*TASK DIRECTIONS*: Copy the lines of the entries exactly, from the opening one to the one holding "bytes (section 11.8). -/", and leave out everything after.

*DATA SUPPLIED*:
-- ==== Sys2Proof/Machine/Layout.lean ====
section
/-! DEFINITION. The byte layouts of the external formats (section 11.8): outbound messages (Tables 11-7 and 11-11), link frames
(R126, Table 11-9) and the judging of a received copy (R134). -/

namespace Sys2Proof.Machine

/-! ## Outbound messages -/

/-- The layout of a message: its bytes in order, `none` for a byte that the spec gives no value (log entry 6). -/
abbrev Layout := List (Option Byte)

/-- Stated bytes. -/
def stated (bytes : List Byte) : Layout := bytes.map some

/-- Bytes the spec gives no value. -/
def unstated (n : Nat) : Layout := List.replicate n none

/-- One stated byte holding a number. -/
def one (n : Nat) : Layout := stated [byte1 n]

/-- Two stated bytes holding a number. -/
def two (n : Nat) : Layout := stated (beBytes 2 n)

/-- Four stated bytes holding a number. -/
def four (n : Nat) : Layout := stated (beBytes 4 n)

/-- An optional field whose value takes k bytes (section 11.8). -/
def optionalField (k : Nat) (value : Option Layout) : Layout :=
  match value with
  | some v => one 1 ++ v
  | none => one 0 ++ stated (List.replicate k 0)

/-- An optional position, 5 bytes. -/
def optionalPos (x : Option Pos) : Layout := optionalField 4 (x.map fun p => stated (bytes32 p))

/-- A depth of two bytes; a measured depth above 65,535 has no stated bytes (log entry 6). -/
def depthField (d : Nat) : Layout := if d < 65536 then two d else unstated 2

/-- A slot byte, 255 for no slot (section 11.8). -/
def slotByte (slot : Option (Fin 8)) : Layout :=
  match slot with
  | some k => one k.val
  | none => one 255

/-- A count and the entries it counts. -/
def counted {α : Type} (layout : α → Layout) (entries : List α) : Layout :=
  one entries.length ++ entries.flatMap layout

/-- A station byte (section 11.8). -/
def stationField (n : Option Nat) : Layout := stated [stationByte n]

/-- The number of a verdict (Table 11-5). -/
def Verdict.number : Verdict → Nat
  | .none => 0
  | .heavy => 1
  | .hold .loss => 2
  | .hold .crash => 3
  | .hold .void => 4
  | .hold .blind => 5
  | .overlong => 6

/-- The number of a refusal reason (Table 11-5). -/
def Reason.number : Reason → Nat
  | .wrongState => 1
  | .badValue => 2
  | .unknownTool => 3
  | .notMine => 4
  | .toolBroken => 5
  | .toolSpent => 6
  | .busy => 7
  | .tableFull => 8
  | .storeFull => 9

/-- The number of a kind (Table 11-5). -/
def ToolKind.number : ToolKind → Nat
  | .wheel => 0
  | .dresser => 1

/-- The number of a position (Table 11-5). -/
def Seat.number : Seat → Nat
  | .wheelhead .w0 => 0
  | .wheelhead .w1 => 1
  | .dresser .w0 => 2
  | .dresser .w1 => 3
  | .rack => 4

/-- The number of a class (Table 11-5). -/
def classNumber : JournalClass → Nat
  | .main => 0
  | .pin => 1
  | .endFeature => 2

/-- The number of a band source (Table 11-5). -/
def BandName.number : BandName → Nat
  | .envelope => 0
  | .coarse => 1
  | .teach => 2

/-- The number of a dress outcome (Table 11-5). -/
def DressOutcome.number : DressOutcome → Nat
  | .none => 0
  | .void => 1
  | .overlong => 2

/-- The number of a swap kind (Table 11-5). -/
def SwapKind.number : SwapKind → Nat
  | .local => 0
  | .opsOut => 1
  | .opsIn => 2
  | .opsBack => 3
  | .noSister => 4
  | .holderLost => 5

/-- The number of a read outcome (Table 11-5). -/
def BadRead.number : BadRead → Nat
  | .crc => 0
  | .marker => 1
  | .key => 2
  | .count => 3

/-- The number of a line (Table 11-5). -/
def lineNumber : LineId → Nat
  | .a => 0
  | .b => 1

/-- The kind code of a frame (Table 11-9). -/
def FrameKind.code : FrameKind → Nat
  | .status => 1
  | .call => 2
  | .offer => 3
  | .award => 4
  | .taken => 5
  | .decline => 6
  | .release => 7

/-- The number of a channel state (Table 11-5). -/
def ChannelState.number : ChannelState → Nat
  | .idle => 0
  | .armed => 1
  | .grinding => 2
  | .sparkout => 3
  | .dressing => 4
  | .held => 5
  | .stopped => 6

/-- The number of a station state (Table 11-5). -/
def StationState.number : StationState → Nat
  | .unconfigured => 0
  | .configured => 1
  | .running => 2

/-- The number of a flash port state (Table 11-5). -/
def FlashView.number : FlashView → Nat
  | .idle => 0
  | .fetching => 1
  | .writing => 2

/-- The number of an operation status (Table 11-5). -/
def OpStatus.number : OpStatus → Nat
  | .active => 0
  | .handing => 1
  | .orphan => 2

/-- The number of a leaving mark (Table 11-5). -/
def markNumber : Option LeaveCause → Nat
  | none => 0
  | some .reclaim => 1
  | some .withdrawn => 2

/-- The number of a trigger (Table 11-5). -/
def TriggerKind.number : TriggerKind → Nat
  | .wear => 0
  | .break => 1
  | .dressBlocked => 2
  | .dismount => 3

/-- The number of a phase (Table 11-5). -/
def Phase.number : Phase → Nat
  | .calling => 0
  | .awarding _ => 1

/-- The contents of a GRIND RECORD (Table 11-7). -/
def GrindRecord.layout (r : GrindRecord) : Layout :=
  one r.op.variant ++ one r.op.journal ++ one r.slot.val ++ one r.verdict.number ++ one r.source.number ++ one 0 ++
  four r.energy ++ two r.q ++ two r.charge ++ optionalPos r.contact ++ four r.endTravel ++ two r.peakP ++
  two r.peakA ++ two r.samples ++ two r.heldCount ++ stated [flagsByte [r.overrun, r.teachCounted]]

/-- The contents of an unwatched record: the pair, the verdict, the reason, no slot and no contact position; the other
fields are absent and their bytes are not stated (R119, Table 11-7; log entry 6). -/
def unwatchedLayout (op : Op) (reason : Reason) : Layout :=
  one op.variant ++ one op.journal ++ slotByte none ++ one 7 ++ unstated 1 ++ one reason.number ++ unstated 8 ++
  optionalPos none ++ unstated 13

/-- The contents of a DRESS RECORD (Table 11-7). -/
def DressRecord.layout (r : DressRecord) : Layout :=
  one (wheelheadNumber r.wheelhead) ++ one r.wheelSlot.val ++ one r.rollSlot.val ++ one r.outcome.number ++
  optionalField 2 (r.reported.map depthField) ++ optionalField 2 (r.measured.map depthField) ++ two r.depth ++
  four r.wheelCharge ++ two r.rollCharge ++ optionalPos r.contact ++ two r.peakP ++ two r.peakA ++ two r.samples ++
  two r.heldCount ++
  stated [flagsByte [r.depthMismatch, r.sensorLost, r.positionFault, r.overrunWheel, r.overrunRoll]]

/-- The contents of a TOOL NOTICE (R19, Table 11-7); the group byte of a tool without a group is 0 (log entry 29). -/
def ToolNotice.layout (n : ToolNotice) : Layout :=
  match n.tool with
  | some t =>
    one n.slot.val ++ stated (bytes32 t.id) ++ one t.kind.number ++ one t.seat.number ++ one (t.group.getD 0) ++
    one t.state.code ++ stated (beInt 4 t.life) ++ stated [flagsByte [t.overrun, t.dressBlocked]]
  | none => one n.slot.val ++ stated (List.replicate 13 0)

/-- What a QUERY TOOL reply adds to the TOOL NOTICE fields (R20, Table 11-7); the dress-due run of a dresser is absent
and its byte not stated (log entry 6). -/
def detailLayout (d : Option ToolDetail) : Layout :=
  match d with
  | some t =>
    four t.full ++ four t.warn ++ optionalPos t.contacts.main ++ optionalPos t.contacts.pin ++
    optionalPos t.contacts.endFeature ++ (match t.dressRun with
      | some run => one run
      | none => unstated 1)
  | none => stated (List.replicate 24 0)

/-- The contents of a DRESS DUE notice (R74, Table 11-7); the state of no roll is not stated (log entry 6). -/
def DressDue.layout (d : DressDue) : Layout :=
  one d.wheelSlot.val ++ stated (bytes32 d.id) ++ one (wheelheadNumber d.wheelhead) ++ one d.run ++ two d.q ++
  optionalField 1 (d.roll.map fun r => one r.1.val) ++
  (match d.roll with
    | some r => one r.2.code
    | none => unstated 1) ++ stated [flag1 d.blocked]

/-- The contents of a SWAP NOTICE (R171, Table 11-7); the group byte of a notice without a group is 0 (log entry 29). -/
def SwapNotice.layout (n : SwapNotice) : Layout :=
  one n.kind.number ++ one (n.group.getD 0) ++ slotByte n.slot ++ slotByte n.slot2 ++ stationField n.peer ++
  one n.moved.length ++ one n.dropped.length ++ stated (n.moved.map pairByte) ++ stated (n.dropped.map pairByte)

/-- The contents of a LINK NOTICE (R140, Table 11-7); a figure or tag that a reason does not have is not stated (log
entry 6). -/
def LinkNotice.layout : LinkNotice → Layout
  | .queueFull kind => one 0 ++ one kind.code ++ unstated 1
  | .sendFailed kind tag => one 1 ++ one kind.code ++ (match tag with
      | some t => stated [t]
      | none => unstated 1)
  | .lineDown line => one 2 ++ one (lineNumber line) ++ unstated 1
  | .lineUp line => one 3 ++ one (lineNumber line) ++ unstated 1
  | .silent => one 4 ++ unstated 2
  | .duplicateStation => one 5 ++ unstated 2
  | .viewFull station => one 6 ++ one station ++ unstated 1

/-- The contents of a STORE NOTICE (R93, Table 11-7); an UNSAVED notice has no read outcome (log entry 6). -/
def StoreNotice.layout : StoreNotice → Layout
  | .badRecord key slot outcome => one 0 ++ one key ++ one slot.val ++ one outcome.number
  | .unsaved key slot => one 1 ++ one key ++ one slot.val ++ unstated 1

/-! ## The QUERY STATION reply (Table 11-11) -/

/-- A pair byte. -/
def pairField (op : Op) : Layout := stated [pairByte op]

/-- Item 2: the configuration. -/
def configLayout (c : Option Figures) : Layout :=
  match c with
  | some f => one 1 ++ f.values.flatMap fun v => stated (beInt 4 v)
  | none => stated (List.replicate 145 0)

/-- Item 5, for one wheelhead. -/
def counterLayout (c : Counter) (r : Reading) (lost : Bool) : Layout :=
  stated (bytes32 c.count) ++ optionalPos c.contact ++ optionalPos c.contactPrior ++ optionalPos c.dressContact ++
  optionalPos c.dressEnd ++ optionalPos c.journalEnd ++ two r.p ++ two r.a ++ stated [flag1 lost]

/-- Item 6, for one channel. -/
def ChannelView.layout (c : ChannelView) : Layout :=
  one c.state.number ++ (match c.teach with
    | some (key, m, step, grinds) => one 1 ++ one key ++ one m ++ two step ++ one grinds
    | none => stated (List.replicate 6 0))

/-- The bad-key set: key K in bit K mod 8 of byte floor(K / 8). -/
def badKeyBytes (keys : BitVec 256) : List Byte := (List.range 32).map fun k => keys.extractLsb' (8 * k) 8

/-- An operation entry of item 8. -/
def OpEntry.layout (e : OpEntry) : Layout :=
  pairField e.op ++ one (classNumber e.cls) ++ one e.slot.val ++ stationField e.lender ++ one e.status.number ++
  one (markNumber e.mark)

/-- A lent entry of item 8. -/
def LentEntry.layout (e : LentEntry) : Layout :=
  pairField e.op ++ one (classNumber e.cls) ++ one e.group ++ one e.holder

/-- A line of item 9. -/
def Line.layout (l : Line) : Layout := one (if l.up then 0 else 1) ++ one l.bad ++ one l.good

*EXERCISE SOLUTION*:
-- ==== Sys2Proof/Machine/Layout.lean ====
section
/-! DEFINITION. The byte layouts of the external formats (section 11.8): outbound messages (Tables 11-7 and 11-11), link frames
(R126, Table 11-9) and the judging of a received copy (R134). -/

namespace Sys2Proof.Machine

/-! ## Outbound messages -/

/-- The layout of a message: its bytes in order, `none` for a byte that the spec gives no value (log entry 6). -/
abbrev Layout := List (Option Byte)

/-- Stated bytes. -/
def stated (bytes : List Byte) : Layout := bytes.map some

/-- Bytes the spec gives no value. -/
def unstated (n : Nat) : Layout := List.replicate n none

/-- One stated byte holding a number. -/
def one (n : Nat) : Layout := stated [byte1 n]

/-- Two stated bytes holding a number. -/
def two (n : Nat) : Layout := stated (beBytes 2 n)

/-- Four stated bytes holding a number. -/
def four (n : Nat) : Layout := stated (beBytes 4 n)

/-- An optional field whose value takes k bytes (section 11.8). -/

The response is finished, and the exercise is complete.